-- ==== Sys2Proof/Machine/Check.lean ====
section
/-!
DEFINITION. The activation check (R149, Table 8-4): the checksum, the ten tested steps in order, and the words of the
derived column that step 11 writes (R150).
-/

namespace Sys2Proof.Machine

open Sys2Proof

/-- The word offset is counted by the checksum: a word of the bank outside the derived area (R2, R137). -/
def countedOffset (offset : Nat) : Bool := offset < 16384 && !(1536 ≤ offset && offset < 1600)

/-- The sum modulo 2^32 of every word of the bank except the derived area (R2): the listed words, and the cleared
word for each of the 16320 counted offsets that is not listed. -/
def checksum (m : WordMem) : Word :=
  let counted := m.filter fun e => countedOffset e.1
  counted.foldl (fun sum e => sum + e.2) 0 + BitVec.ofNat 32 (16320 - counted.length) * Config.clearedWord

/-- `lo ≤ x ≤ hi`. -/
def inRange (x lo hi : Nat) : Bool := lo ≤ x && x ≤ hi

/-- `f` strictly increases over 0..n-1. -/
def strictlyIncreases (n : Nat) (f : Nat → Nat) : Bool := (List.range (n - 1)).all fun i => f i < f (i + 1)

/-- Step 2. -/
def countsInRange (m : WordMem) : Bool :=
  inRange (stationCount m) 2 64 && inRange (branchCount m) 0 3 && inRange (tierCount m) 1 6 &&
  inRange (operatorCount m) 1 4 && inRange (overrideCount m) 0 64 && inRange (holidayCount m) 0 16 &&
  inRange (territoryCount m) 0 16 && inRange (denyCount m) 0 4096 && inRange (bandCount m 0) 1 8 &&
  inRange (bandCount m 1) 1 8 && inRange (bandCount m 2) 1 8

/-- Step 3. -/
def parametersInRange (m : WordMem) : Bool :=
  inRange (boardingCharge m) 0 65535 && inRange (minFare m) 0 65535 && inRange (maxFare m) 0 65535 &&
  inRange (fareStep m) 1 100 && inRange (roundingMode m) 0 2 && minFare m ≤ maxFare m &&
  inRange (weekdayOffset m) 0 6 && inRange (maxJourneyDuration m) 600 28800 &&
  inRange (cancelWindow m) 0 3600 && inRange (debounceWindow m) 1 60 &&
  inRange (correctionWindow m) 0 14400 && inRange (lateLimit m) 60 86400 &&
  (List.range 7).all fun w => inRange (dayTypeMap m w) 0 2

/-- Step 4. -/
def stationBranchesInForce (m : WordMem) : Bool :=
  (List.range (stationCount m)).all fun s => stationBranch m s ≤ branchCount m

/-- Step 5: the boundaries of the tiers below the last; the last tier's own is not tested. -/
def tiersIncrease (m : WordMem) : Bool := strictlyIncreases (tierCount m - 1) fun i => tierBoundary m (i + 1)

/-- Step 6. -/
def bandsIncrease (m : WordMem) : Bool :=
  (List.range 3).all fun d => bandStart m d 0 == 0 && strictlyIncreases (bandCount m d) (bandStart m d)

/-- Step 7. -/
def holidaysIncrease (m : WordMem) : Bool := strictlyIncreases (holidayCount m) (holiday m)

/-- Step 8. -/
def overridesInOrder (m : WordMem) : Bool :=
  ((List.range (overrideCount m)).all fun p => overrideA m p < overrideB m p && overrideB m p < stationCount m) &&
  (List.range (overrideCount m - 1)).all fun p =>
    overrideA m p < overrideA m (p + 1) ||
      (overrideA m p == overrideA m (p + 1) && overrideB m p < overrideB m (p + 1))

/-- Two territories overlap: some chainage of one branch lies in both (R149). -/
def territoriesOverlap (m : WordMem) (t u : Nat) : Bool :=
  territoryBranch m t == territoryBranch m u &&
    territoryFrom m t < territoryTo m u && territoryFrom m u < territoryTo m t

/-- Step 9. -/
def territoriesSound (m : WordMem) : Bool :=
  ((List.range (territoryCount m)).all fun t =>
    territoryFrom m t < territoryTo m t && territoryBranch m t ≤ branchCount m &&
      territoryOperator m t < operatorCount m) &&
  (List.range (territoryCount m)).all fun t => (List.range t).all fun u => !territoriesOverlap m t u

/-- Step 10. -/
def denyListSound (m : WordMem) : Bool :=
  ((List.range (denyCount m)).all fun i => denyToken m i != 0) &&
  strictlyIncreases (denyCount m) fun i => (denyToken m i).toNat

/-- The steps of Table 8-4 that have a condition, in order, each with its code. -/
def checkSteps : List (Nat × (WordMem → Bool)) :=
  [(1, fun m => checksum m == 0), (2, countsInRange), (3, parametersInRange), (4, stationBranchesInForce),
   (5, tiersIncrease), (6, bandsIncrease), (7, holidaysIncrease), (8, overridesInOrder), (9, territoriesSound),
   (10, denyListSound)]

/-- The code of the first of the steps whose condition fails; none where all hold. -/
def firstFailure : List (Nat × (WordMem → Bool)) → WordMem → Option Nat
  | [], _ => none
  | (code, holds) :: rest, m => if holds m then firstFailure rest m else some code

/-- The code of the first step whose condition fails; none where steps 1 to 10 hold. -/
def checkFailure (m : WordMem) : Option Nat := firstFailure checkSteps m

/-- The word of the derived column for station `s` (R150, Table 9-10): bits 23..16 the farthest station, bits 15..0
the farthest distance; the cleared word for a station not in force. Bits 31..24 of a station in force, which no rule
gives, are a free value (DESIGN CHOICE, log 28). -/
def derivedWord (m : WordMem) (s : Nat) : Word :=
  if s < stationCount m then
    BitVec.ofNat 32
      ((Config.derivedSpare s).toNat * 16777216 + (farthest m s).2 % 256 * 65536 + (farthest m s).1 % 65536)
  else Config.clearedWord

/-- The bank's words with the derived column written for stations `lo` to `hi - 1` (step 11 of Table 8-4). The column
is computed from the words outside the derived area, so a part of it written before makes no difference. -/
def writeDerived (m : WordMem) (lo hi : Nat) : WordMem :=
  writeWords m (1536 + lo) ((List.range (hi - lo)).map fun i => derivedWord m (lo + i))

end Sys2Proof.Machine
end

Exercise objective:
Please restate, word for word, the lines of the entries that run from the first line through the one holding "namespace Sys2Proof.Machine", and add nothing.

Exercise output:
-- ==== Sys2Proof/Machine/Check.lean ====
section
/-!
DEFINITION. The activation check (R149, Table 8-4): the checksum, the ten tested steps in order, and the words of the
derived column that step 11 writes (R150).
-/

namespace Sys2Proof.Machine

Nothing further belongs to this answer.